__Requirement__: Repeat exactly, and only, the lines of the entries below from the one with "cases i with" through the one with "(exec_attrColumnFromAddress a s).trans (if_neg ha)⟩", both ends included.

(Extracted data entries)
════
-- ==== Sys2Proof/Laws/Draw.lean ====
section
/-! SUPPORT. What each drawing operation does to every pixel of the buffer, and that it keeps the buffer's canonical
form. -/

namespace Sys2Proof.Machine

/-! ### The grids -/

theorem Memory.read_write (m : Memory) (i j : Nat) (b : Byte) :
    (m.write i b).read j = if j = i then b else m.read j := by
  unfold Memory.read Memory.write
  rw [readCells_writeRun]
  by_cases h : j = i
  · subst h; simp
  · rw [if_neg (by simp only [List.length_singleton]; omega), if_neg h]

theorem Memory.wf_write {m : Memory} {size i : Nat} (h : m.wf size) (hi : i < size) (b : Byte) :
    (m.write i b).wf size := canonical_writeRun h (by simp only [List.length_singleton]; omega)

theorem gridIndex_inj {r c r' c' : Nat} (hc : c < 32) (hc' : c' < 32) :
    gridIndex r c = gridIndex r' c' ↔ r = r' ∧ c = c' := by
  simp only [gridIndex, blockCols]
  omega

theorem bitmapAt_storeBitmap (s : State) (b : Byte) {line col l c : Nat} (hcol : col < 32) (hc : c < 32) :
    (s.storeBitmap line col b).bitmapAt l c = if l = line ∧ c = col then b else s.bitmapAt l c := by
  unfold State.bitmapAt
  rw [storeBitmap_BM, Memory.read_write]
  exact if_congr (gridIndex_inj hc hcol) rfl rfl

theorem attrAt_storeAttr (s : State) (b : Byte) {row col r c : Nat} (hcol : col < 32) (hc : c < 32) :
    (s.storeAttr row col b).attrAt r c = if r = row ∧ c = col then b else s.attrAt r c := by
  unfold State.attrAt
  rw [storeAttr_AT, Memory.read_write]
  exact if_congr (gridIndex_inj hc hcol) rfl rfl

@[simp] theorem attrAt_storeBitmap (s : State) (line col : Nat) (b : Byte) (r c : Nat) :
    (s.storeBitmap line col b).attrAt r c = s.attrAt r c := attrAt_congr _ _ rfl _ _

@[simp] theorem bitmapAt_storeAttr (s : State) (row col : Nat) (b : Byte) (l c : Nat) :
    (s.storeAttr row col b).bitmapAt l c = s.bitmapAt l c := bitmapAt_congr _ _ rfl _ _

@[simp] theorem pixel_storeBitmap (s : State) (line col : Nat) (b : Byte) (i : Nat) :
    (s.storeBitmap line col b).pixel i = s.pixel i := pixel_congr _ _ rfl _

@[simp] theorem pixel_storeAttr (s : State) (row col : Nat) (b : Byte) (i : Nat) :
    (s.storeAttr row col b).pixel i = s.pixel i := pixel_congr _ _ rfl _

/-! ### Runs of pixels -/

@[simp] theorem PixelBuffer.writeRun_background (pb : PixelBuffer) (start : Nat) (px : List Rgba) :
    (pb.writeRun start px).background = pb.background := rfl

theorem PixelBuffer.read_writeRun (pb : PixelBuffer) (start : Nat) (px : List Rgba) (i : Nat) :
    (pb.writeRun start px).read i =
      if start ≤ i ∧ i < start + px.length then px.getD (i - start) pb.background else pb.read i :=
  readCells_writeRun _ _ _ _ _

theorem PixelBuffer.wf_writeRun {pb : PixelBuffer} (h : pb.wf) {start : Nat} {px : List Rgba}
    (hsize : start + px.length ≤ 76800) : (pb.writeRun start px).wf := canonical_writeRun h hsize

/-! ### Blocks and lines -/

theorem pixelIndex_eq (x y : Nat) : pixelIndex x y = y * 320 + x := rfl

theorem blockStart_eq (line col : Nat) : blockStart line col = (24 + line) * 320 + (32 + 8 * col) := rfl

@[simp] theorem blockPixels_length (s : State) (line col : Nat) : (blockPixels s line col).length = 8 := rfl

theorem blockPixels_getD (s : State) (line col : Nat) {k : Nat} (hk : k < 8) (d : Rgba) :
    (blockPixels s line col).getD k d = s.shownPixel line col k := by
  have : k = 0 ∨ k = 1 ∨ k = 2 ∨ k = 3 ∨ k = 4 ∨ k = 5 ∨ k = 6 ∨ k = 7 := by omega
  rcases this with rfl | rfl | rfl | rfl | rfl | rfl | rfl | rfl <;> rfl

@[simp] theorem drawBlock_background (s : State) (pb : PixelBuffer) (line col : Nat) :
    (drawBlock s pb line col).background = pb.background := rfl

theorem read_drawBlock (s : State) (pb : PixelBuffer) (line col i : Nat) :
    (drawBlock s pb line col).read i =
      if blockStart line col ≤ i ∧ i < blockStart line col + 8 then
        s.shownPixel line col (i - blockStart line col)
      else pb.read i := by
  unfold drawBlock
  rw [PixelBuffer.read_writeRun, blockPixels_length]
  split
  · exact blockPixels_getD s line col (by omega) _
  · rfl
════
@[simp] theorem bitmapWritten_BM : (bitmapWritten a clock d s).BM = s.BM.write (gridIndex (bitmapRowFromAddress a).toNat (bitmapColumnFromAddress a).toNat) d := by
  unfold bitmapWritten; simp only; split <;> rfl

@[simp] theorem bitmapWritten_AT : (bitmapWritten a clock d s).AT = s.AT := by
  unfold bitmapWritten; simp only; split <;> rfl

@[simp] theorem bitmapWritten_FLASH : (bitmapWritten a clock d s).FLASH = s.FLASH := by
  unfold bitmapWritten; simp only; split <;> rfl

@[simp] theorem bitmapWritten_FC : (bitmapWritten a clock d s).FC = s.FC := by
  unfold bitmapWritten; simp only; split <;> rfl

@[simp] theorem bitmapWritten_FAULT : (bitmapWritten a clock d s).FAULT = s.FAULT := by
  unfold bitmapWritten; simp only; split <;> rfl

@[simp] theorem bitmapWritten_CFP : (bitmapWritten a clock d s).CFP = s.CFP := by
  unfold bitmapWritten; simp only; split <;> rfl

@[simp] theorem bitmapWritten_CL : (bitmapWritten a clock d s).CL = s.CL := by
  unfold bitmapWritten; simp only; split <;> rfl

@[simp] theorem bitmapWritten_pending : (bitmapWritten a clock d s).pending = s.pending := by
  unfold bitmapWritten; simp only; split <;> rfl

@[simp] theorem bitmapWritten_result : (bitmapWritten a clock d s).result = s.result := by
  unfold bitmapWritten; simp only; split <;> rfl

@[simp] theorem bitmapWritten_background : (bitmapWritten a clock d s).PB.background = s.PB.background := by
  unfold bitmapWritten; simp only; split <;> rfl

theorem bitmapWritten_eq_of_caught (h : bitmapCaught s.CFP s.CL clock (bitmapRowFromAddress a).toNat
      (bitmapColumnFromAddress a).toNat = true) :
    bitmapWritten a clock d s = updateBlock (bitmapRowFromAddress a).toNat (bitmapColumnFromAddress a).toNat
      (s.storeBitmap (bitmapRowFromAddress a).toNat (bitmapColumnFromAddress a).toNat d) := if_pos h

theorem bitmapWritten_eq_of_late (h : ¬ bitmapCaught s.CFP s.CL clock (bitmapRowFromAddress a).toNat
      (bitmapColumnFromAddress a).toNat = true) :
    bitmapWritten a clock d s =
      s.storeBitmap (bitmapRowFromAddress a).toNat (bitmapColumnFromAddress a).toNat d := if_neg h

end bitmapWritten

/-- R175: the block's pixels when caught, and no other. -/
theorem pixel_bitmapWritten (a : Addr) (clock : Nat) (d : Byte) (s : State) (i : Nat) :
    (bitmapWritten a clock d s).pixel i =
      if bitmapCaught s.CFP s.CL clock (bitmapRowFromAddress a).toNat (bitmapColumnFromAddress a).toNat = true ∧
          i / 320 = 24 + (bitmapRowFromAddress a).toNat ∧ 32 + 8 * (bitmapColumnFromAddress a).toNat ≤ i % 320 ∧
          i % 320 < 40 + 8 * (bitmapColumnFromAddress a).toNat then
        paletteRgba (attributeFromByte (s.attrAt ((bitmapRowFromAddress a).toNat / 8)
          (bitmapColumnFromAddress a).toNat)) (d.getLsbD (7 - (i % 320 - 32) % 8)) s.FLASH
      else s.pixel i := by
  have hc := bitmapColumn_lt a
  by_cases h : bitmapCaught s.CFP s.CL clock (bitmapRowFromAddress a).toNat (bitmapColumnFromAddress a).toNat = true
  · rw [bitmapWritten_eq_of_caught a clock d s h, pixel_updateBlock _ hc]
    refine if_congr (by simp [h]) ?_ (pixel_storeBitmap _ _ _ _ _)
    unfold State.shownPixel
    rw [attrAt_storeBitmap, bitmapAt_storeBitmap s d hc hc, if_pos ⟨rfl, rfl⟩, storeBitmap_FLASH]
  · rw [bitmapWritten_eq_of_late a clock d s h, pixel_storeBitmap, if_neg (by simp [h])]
════
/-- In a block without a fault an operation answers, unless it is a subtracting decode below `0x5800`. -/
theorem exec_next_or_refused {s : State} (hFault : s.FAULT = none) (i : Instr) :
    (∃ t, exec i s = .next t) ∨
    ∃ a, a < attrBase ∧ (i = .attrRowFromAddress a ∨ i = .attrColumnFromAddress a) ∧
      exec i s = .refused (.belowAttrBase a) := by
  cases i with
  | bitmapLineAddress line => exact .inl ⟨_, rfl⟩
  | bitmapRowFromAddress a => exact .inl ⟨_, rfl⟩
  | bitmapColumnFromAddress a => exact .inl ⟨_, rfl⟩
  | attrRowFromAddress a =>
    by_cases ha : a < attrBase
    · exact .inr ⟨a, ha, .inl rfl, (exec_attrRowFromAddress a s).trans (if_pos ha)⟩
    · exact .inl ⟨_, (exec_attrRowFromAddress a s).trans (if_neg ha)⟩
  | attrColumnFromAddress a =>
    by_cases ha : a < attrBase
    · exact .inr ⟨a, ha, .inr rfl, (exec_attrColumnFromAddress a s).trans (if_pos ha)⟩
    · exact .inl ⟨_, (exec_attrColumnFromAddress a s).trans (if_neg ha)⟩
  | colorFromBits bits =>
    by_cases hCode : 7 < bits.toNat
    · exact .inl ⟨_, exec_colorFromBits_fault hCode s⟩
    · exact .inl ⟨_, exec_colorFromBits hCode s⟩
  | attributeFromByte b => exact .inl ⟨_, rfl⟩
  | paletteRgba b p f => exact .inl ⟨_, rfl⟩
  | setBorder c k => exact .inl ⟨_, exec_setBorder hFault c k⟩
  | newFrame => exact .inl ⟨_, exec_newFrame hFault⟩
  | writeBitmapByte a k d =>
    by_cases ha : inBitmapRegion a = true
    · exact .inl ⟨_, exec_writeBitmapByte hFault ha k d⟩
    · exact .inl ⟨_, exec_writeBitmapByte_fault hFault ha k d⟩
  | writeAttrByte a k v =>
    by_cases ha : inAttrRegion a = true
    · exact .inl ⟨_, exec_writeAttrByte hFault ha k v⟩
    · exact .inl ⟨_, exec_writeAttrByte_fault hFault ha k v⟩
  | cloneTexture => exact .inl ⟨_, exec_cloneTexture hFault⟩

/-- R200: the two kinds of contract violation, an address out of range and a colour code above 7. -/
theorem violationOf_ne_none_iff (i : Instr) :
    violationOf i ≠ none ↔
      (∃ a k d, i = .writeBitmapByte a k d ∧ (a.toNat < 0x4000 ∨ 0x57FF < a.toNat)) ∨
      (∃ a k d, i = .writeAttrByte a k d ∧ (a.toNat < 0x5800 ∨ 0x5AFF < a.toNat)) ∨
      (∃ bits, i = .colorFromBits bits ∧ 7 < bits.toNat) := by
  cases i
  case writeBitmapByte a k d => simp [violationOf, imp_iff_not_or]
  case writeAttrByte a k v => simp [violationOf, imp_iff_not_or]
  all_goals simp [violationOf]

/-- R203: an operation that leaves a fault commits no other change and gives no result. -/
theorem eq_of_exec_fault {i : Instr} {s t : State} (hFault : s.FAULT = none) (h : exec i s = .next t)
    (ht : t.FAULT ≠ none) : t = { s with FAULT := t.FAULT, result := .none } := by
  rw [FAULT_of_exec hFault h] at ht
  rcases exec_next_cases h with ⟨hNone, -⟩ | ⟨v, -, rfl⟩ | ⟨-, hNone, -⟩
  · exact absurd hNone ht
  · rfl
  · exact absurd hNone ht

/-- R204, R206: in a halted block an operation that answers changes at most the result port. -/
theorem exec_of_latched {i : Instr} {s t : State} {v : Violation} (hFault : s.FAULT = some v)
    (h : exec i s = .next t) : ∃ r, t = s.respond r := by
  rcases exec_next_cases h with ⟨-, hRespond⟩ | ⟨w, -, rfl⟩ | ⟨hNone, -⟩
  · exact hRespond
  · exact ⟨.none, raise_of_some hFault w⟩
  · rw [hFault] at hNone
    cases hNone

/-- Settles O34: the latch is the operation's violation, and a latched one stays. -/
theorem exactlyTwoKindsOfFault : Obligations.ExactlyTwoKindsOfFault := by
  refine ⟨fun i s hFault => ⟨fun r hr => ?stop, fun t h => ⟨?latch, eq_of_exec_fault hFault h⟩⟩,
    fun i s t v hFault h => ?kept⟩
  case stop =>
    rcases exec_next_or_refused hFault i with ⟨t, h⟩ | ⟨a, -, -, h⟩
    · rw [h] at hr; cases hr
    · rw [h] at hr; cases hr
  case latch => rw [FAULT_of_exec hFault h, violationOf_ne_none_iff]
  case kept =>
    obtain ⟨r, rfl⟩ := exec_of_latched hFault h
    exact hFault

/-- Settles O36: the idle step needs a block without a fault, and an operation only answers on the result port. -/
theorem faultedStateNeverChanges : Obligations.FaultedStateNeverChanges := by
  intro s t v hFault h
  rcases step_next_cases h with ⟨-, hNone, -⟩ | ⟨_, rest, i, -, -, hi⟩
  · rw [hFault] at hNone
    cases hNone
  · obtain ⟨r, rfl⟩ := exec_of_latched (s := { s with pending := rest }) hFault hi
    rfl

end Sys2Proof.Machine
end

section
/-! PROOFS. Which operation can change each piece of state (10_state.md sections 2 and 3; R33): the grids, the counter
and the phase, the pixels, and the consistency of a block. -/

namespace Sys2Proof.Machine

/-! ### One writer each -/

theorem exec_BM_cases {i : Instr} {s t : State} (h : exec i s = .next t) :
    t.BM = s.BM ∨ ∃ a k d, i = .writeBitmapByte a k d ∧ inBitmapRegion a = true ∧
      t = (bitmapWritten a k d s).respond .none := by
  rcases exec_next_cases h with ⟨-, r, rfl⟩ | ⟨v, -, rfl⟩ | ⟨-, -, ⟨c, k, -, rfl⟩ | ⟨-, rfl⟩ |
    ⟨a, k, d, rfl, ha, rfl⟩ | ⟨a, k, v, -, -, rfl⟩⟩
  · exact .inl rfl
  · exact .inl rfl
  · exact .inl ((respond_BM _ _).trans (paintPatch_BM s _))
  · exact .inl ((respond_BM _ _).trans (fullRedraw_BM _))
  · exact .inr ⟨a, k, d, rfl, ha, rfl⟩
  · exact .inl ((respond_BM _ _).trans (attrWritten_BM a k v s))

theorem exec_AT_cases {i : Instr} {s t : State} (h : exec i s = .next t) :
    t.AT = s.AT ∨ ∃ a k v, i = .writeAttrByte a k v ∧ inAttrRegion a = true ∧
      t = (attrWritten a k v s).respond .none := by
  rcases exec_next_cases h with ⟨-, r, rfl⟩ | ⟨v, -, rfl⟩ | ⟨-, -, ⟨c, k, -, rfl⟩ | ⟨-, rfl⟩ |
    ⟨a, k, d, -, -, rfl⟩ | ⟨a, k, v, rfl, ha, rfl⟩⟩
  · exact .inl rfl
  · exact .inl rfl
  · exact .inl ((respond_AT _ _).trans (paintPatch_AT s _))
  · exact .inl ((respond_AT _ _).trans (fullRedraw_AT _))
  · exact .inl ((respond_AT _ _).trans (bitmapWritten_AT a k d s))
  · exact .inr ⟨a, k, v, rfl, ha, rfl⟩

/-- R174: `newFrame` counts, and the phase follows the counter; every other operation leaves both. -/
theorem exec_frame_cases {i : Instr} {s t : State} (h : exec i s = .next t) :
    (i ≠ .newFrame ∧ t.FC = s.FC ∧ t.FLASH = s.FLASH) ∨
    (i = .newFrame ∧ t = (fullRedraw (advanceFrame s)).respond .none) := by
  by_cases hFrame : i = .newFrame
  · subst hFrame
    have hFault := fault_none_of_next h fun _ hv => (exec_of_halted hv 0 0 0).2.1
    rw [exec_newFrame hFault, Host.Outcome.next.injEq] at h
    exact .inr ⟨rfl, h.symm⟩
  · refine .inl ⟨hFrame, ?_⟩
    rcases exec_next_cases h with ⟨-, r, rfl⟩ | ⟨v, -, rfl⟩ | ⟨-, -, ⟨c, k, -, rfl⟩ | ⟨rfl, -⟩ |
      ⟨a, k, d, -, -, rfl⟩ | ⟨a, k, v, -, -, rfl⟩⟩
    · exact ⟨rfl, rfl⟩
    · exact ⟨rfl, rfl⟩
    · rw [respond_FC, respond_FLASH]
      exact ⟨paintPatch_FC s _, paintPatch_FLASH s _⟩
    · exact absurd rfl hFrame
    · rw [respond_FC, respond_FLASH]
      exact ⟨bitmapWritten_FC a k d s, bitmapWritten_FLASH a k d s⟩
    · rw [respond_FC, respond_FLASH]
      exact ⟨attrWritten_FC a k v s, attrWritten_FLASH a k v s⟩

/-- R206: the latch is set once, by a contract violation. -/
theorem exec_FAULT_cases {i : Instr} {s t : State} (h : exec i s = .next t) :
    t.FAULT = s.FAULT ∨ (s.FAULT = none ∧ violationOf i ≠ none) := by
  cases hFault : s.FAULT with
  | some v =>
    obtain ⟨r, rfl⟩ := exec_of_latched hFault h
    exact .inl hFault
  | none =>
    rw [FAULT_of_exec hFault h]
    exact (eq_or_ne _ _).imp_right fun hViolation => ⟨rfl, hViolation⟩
════
__Exercise result__:
  cases i with
  | bitmapLineAddress line => exact .inl ⟨_, rfl⟩
  | bitmapRowFromAddress a => exact .inl ⟨_, rfl⟩
  | bitmapColumnFromAddress a => exact .inl ⟨_, rfl⟩
  | attrRowFromAddress a =>
    by_cases ha : a < attrBase
    · exact .inr ⟨a, ha, .inl rfl, (exec_attrRowFromAddress a s).trans (if_pos ha)⟩
    · exact .inl ⟨_, (exec_attrRowFromAddress a s).trans (if_neg ha)⟩
  | attrColumnFromAddress a =>
    by_cases ha : a < attrBase
    · exact .inr ⟨a, ha, .inr rfl, (exec_attrColumnFromAddress a s).trans (if_pos ha)⟩
    · exact .inl ⟨_, (exec_attrColumnFromAddress a s).trans (if_neg ha)⟩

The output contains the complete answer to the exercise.